Your task:
Give back only the lines in the records below from the one with "bs.foldl (fun y" to the one with "def gcmCrypt (key", both inclusive, word for word.

Data supplied:
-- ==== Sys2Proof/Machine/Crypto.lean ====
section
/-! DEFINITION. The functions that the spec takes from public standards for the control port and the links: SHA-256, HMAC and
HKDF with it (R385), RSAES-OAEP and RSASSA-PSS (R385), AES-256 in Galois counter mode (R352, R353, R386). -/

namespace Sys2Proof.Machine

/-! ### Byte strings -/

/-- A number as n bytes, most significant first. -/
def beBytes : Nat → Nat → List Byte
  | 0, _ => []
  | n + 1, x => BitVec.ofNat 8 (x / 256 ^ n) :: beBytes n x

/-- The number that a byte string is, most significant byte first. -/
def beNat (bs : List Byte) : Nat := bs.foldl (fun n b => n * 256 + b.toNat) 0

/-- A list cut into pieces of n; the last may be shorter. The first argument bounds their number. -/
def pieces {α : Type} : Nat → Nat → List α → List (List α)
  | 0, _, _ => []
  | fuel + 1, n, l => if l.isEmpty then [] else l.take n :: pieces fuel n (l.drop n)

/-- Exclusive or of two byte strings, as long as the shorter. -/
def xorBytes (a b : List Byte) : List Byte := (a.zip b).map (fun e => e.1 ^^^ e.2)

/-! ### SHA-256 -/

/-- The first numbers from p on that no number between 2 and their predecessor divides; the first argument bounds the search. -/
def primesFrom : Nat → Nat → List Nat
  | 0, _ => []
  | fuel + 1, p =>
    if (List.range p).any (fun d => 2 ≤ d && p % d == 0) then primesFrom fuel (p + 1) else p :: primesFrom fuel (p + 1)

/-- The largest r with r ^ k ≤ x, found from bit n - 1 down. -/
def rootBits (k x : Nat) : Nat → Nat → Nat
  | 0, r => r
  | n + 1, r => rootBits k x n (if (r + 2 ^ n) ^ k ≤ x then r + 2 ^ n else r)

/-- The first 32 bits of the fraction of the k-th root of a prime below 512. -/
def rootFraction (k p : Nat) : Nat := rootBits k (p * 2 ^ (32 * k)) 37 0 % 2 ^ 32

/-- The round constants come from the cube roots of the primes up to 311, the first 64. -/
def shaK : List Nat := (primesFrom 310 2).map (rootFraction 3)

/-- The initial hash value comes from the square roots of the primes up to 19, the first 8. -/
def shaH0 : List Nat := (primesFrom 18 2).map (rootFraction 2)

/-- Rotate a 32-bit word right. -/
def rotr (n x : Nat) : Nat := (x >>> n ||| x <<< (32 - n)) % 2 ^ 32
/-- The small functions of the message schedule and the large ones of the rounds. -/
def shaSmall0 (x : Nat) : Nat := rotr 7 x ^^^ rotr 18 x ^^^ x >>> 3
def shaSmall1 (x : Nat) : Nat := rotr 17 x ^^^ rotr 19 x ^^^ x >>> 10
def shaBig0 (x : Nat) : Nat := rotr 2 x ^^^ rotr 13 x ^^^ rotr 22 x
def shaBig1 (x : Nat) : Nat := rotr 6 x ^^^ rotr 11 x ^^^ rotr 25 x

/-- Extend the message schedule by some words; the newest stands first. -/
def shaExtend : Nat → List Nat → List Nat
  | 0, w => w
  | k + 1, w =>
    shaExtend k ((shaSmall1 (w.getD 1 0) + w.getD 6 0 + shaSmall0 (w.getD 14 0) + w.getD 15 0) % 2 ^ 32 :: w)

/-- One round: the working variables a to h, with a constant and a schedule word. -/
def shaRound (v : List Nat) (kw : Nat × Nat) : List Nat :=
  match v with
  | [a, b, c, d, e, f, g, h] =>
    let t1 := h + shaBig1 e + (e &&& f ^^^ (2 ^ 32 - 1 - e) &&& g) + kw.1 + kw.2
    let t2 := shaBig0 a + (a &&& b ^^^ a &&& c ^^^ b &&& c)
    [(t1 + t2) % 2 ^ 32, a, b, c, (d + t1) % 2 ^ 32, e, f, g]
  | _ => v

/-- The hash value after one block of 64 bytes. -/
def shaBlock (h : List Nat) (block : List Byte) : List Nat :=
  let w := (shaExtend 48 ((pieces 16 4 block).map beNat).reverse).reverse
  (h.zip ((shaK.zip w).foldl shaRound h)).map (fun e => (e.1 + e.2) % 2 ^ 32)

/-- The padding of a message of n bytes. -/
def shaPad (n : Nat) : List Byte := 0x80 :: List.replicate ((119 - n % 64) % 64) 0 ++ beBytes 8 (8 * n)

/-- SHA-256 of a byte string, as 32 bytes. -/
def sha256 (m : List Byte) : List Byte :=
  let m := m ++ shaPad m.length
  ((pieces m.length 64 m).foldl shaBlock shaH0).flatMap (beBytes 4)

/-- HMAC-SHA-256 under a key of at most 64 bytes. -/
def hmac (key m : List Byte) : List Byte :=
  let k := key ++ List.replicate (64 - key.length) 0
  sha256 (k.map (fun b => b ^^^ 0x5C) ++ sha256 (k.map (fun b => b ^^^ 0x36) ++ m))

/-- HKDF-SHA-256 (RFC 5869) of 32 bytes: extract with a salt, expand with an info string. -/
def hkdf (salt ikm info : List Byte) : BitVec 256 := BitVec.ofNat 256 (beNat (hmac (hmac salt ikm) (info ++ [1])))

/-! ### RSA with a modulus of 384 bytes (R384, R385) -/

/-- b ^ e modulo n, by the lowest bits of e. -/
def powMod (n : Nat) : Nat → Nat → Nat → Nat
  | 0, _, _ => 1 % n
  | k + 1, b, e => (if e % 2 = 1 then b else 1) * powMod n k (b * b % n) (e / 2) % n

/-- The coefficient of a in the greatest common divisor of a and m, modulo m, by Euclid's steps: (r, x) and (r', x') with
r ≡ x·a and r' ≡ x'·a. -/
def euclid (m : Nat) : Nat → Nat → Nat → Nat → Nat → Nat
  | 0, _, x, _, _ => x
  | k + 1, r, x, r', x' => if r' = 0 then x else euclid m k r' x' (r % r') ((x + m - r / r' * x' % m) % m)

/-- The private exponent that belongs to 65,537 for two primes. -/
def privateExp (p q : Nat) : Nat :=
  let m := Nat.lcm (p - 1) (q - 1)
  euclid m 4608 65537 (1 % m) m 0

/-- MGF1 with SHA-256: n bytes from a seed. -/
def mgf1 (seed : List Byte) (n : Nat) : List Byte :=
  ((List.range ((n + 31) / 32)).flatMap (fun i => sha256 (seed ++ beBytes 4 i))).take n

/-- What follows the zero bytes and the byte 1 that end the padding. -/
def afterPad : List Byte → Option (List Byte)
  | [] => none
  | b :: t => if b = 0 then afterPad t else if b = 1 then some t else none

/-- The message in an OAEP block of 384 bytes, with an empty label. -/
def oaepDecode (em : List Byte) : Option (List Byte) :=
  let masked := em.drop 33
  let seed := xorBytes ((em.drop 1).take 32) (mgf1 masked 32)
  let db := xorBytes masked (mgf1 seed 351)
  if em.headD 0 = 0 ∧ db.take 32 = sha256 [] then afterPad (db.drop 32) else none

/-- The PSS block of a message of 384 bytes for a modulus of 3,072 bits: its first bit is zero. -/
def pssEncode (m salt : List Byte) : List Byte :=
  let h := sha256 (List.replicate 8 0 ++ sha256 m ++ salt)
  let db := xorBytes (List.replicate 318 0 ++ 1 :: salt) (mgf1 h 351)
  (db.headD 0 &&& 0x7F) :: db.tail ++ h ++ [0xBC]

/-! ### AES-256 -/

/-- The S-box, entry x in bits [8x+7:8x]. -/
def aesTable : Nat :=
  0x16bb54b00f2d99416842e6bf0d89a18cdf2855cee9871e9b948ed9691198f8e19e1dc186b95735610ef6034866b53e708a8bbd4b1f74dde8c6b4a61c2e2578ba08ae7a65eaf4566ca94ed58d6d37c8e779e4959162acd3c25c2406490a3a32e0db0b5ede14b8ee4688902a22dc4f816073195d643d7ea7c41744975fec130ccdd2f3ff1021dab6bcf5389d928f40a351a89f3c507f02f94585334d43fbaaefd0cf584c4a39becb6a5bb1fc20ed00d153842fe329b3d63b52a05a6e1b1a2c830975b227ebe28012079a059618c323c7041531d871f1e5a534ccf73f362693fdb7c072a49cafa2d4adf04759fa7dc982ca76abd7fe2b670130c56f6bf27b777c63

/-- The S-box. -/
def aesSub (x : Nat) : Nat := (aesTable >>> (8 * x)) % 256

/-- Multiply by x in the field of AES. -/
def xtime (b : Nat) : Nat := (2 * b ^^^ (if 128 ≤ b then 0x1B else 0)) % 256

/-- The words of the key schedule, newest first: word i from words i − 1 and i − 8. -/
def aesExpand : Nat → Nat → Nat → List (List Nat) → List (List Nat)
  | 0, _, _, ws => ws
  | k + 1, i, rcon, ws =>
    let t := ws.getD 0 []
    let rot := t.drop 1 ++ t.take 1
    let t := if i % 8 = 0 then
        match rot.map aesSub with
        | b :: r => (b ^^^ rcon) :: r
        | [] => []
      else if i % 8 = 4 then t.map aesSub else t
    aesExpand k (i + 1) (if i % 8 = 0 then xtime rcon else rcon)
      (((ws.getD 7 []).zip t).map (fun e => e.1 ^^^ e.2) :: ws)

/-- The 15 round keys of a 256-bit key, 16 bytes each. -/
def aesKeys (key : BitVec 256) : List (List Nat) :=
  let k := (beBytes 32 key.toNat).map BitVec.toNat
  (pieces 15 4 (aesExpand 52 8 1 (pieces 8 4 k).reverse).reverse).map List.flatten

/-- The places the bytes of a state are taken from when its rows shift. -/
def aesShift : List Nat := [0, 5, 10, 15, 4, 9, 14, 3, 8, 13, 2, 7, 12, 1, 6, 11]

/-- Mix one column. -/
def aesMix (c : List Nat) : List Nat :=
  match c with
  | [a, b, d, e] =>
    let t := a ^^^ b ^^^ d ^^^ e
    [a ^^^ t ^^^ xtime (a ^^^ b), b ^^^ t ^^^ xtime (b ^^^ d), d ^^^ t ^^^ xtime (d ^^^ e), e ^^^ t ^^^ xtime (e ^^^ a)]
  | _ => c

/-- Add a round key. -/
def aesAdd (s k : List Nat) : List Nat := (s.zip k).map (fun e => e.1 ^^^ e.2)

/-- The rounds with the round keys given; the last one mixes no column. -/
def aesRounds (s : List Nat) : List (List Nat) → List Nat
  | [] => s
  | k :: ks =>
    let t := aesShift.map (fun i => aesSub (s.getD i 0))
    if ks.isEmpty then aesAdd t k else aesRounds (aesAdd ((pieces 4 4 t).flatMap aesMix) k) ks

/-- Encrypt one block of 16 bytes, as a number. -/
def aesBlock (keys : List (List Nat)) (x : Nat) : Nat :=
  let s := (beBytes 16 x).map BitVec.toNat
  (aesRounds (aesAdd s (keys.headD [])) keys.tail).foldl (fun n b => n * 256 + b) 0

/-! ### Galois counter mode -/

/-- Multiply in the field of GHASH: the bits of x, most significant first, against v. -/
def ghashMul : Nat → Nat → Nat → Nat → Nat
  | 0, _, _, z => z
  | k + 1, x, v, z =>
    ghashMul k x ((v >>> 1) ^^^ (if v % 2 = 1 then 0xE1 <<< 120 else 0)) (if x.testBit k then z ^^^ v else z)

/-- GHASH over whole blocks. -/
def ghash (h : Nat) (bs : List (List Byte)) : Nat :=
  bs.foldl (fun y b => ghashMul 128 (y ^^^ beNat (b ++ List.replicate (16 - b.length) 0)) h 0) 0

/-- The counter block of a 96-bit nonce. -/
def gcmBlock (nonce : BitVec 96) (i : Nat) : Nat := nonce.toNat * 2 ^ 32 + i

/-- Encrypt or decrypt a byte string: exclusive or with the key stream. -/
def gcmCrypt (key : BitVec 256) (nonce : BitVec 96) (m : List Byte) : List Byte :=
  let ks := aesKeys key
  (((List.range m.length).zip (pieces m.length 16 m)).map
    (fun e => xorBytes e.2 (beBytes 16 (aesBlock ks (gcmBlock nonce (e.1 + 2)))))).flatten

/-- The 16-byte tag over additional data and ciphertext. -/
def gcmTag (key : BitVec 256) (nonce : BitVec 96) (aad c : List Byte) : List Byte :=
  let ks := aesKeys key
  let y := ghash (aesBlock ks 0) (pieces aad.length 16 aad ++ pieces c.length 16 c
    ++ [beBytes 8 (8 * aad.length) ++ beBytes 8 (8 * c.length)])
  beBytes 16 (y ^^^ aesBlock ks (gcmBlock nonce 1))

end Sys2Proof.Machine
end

Solved problem:
  bs.foldl (fun y b => ghashMul 128 (y ^^^ beNat (b ++ List.replicate (16 - b.length) 0)) h 0) 0

/-- The counter block of a 96-bit nonce. -/
def gcmBlock (nonce : BitVec 96) (i : Nat) : Nat := nonce.toNat * 2 ^ 32 + i

/-- Encrypt or decrypt a byte string: exclusive or with the key stream. -/
def gcmCrypt (key : BitVec 256) (nonce : BitVec 96) (m : List Byte) : List Byte :=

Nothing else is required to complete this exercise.